# The merry go round



## rasiel (Jan 26, 2015)

Maybe this is a basic one that's already been answered but I don't really know what to even search for.

Say you do this simple alg on a 3x3: R, R+M and turn cube left then keep repeating until cube comes back to its original state

For a 3x3 it takes 24 moves. On a 2x2 you can only do r then switch left and repeat. I was surprised to see it took 36 where I should have expected it to take fewer. On a 4x4 the equivalent becomes R, R+R2W, R+R2W+R3W then turn cube left and repeat. I did it many, many times and eventually got bored. I'm pretty sure it was more than 100 turns.

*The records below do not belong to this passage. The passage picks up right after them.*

-- ==== Sys2Proof/Machine/Dma.lean ====
section
/-! DEFINITION. The descriptors of the course DMA (05 R179 to R183): their fields, their order, their staging buffers (09 R280), and
their end. -/

namespace Sys2Proof.Machine

/-- Fields of a DMA descriptor (05 R179). -/
def dmaSrc (d : BitVec 256) : Nat := bits 255 192 d.toNat
def dmaDst (d : BitVec 256) : Nat := bits 191 128 d.toNat
def dmaLen (d : BitVec 256) : Nat := bits 127 104 d.toNat
def dmaRows (d : BitVec 256) : Nat := bits 103 92 d.toNat
def dmaSrcStride (d : BitVec 256) : Nat := bits 91 68 d.toNat
def dmaDstStride (d : BitVec 256) : Nat := bits 67 44 d.toNat
def dmaSigStone (d : BitVec 256) : Nat := bits 43 32 d.toNat
def dmaSigObj (d : BitVec 256) : Nat := bits 31 30 d.toNat
def dmaSigEn (d : BitVec 256) : Bool := bit 29 d.toNat
def dmaSrcSpace (d : BitVec 256) : Nat := bits 28 27 d.toNat
def dmaDstSpace (d : BitVec 256) : Nat := bits 26 25 d.toNat

/-- The fixed fields of a descriptor: LENGTH and ROWS nonzero, spaces and reserved bits legal. -/
def dmaFormOk (d : BitVec 256) : Bool :=
  decide (dmaLen d ≠ 0) && decide (dmaRows d ≠ 0) && decide (dmaSrcSpace d ≠ 3) && decide (dmaDstSpace d ≠ 3) &&
    decide (bits 24 0 d.toNat = 0)

/-- The descriptor names host memory, whose requests fail while UMORA_DOWN stands (15 R483). -/
def usesHost (d : BitVec 256) : Bool := decide (dmaSrcSpace d = 1) || decide (dmaDstSpace d = 1)

/-- Row `i` of a descriptor reads or writes the memory of another package. -/
def farRow (s : State) (d : BitVec 256) (i : Nat) : Bool :=
  let far (space a : Nat) : Bool := decide (space = 0) && isFar s a
  far (dmaSrcSpace d) (dmaSrc d + i * dmaSrcStride d) || far (dmaDstSpace d) (dmaDst d + i * dmaDstStride d)

/-- The transfer crosses the fabric, and takes a staging buffer (09 R280). -/
def crosses (s : State) (d : BitVec 256) : Bool := dmaFormOk d && (List.range (dmaRows d)).any (farRow s d)

/-- A descriptor leaves its course DMA: it waits for a buffer no longer, or its staging buffer is released (09 R289). -/
def dropDma (s : State) (m : Dma) : State :=
  let keep (x : Pool) : Pool := if m.waits then { x with waiting := x.waiting.filter (fun r => r.op != .dma m.stone) } else x
  let s := { s with dmas := s.dmas.erase m, pools := s.pools.map (fun p => (p.1, keep p.2)) }
  match m.stage with
  | some h => release s h
  | none => s

/-- A row on its way to or from another package passes through the staging buffer in accesses of at most 4,096 bytes, the last of
which stays there (DESIGN CHOICE, log entry 139). -/
def stagePiece (s : State) (m : Dma) (i : Nat) (row : List Byte) : State :=
  match m.stage with
  | some h =>
    if farRow s m.desc i then sramWrite s (handleStone h.toNat) (handleOff h.toNat) (row.drop ((row.length - 1) / 4096 * 4096)) else s
  | none => s

/-- A descriptor completes with an error: ERROR in place of the increment, DMA_ERROR of class U (05 R183). -/
def dmaError (s : State) (m : Dma) : State :=
  let s := count s 0xA040 0x05
  let s := if dmaSigEn m.desc then errSync s (dmaSigStone m.desc) (dmaSigObj m.desc) else s
  raise1 s 1 0x09 1 (courseOf m.stone) (stoneOf s m.stone).owner 0

/-- The oldest descriptor of a stone, the one that its course DMA is at (05 R181). -/
def oldestDma (s : State) (st : Nat) : Option Dma := s.dmas.find? (fun d => d.stone == st)

def modDma (s : State) (m : Dma) (f : Dma → Dma) : State :=
  { s with dmas := (s.dmas.take (s.dmas.findIdx (· == m))) ++ f m :: (s.dmas.drop (s.dmas.findIdx (· == m) + 1)) }

/-- The stones of a course in the order of its rotation, from the one behind the stone served last. -/
def dmaRound (s : State) (course : Nat) : List Nat :=
  (List.range 64).map (fun i => course * 64 + (tget 63 s.dmaLast course + 1 + i) % 64)

/-- The stone whose oldest descriptor the course DMA serves next (05 R181); one whose descriptor only waits for acknowledgements,
or for a staging buffer (09 R284), is passed over. The rotation goes by whole descriptors (DESIGN CHOICE, log entry 131). -/
def dmaTurn (s : State) (course : Nat) : Option Nat := (dmaRound s course).find? (fun st => (oldestDma s st).any (fun m => !m.moved && !m.waits))

/-- Requests made for something that is gone have nobody who waits for them: those out are answered to no effect, those waiting are
not made. -/
def forgetReqs (gone : Nat → Bool) (x : Sender) : Sender :=
  { x with reqs := mapWhere x.reqs (fun q => gone q.pc) (fun q => { q with pc := 2 ^ 64 }), waitQ := x.waitQ.filter (fun q => !gone q.pc) }

/-- A descriptor ends: with an error, or with its signal (05 R183). -/
def endDma (s : State) (m : Dma) : State :=
  let s := dropDma s m
  if m.failed then dmaError s m
  else if dmaSigEn m.desc ∧ isFenced s (dmaSigStone m.desc) = false then
    settleStone (addSync s (dmaSigStone m.desc) (dmaSigObj m.desc) 1) (dmaSigStone m.desc)
  else s

end Sys2Proof.Machine
end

So the question becomes, what would be the math needed to estimate how many of these moves would it take to restore a cube of any size to its original state?

Ras


----------



## TDM (Jan 26, 2015)

I'm on college wifi and mzrg.com is blocked, but I think this is the right URL: mzrg.com/rubik/ordercalc.shtml
You type any alg into it and it will tell you how many times you need to repeat it for it to solve the cube again. I don't know how it calculates it though.


----------



## jaap (Jan 26, 2015)

It is done by examining the cycles:
http://www.jaapsch.net/puzzles/theory.htm#order


----------



## qqwref (Jan 26, 2015)

I don't understand your notation, but yeah, you're looking for the order of a permutation. There's another program that will compute this too (http://www.randelshofer.ch/cube/revenge/?WR2WU2WF2 I think, but I'm not sure since I have trouble loading Java applets - it might be another one on that site).


----------



## cuBerBruce (Jan 26, 2015)

To be precise, you should define exactly what you mean by the "original state." This could refer to the intrinsic state of the puzzle (where the orientation of the cube itself is considered not to matter) or (alternately) if you consider the orientation of the cube as part of the state. If the puzzle has indistinguishable pieces (4x4x4 and larger), then the answer may be depend on what exactly the original state is (unless you want to consider the pieces to be distinguishable even though they may look the same). Commonly the starting state is taken to be a solved state.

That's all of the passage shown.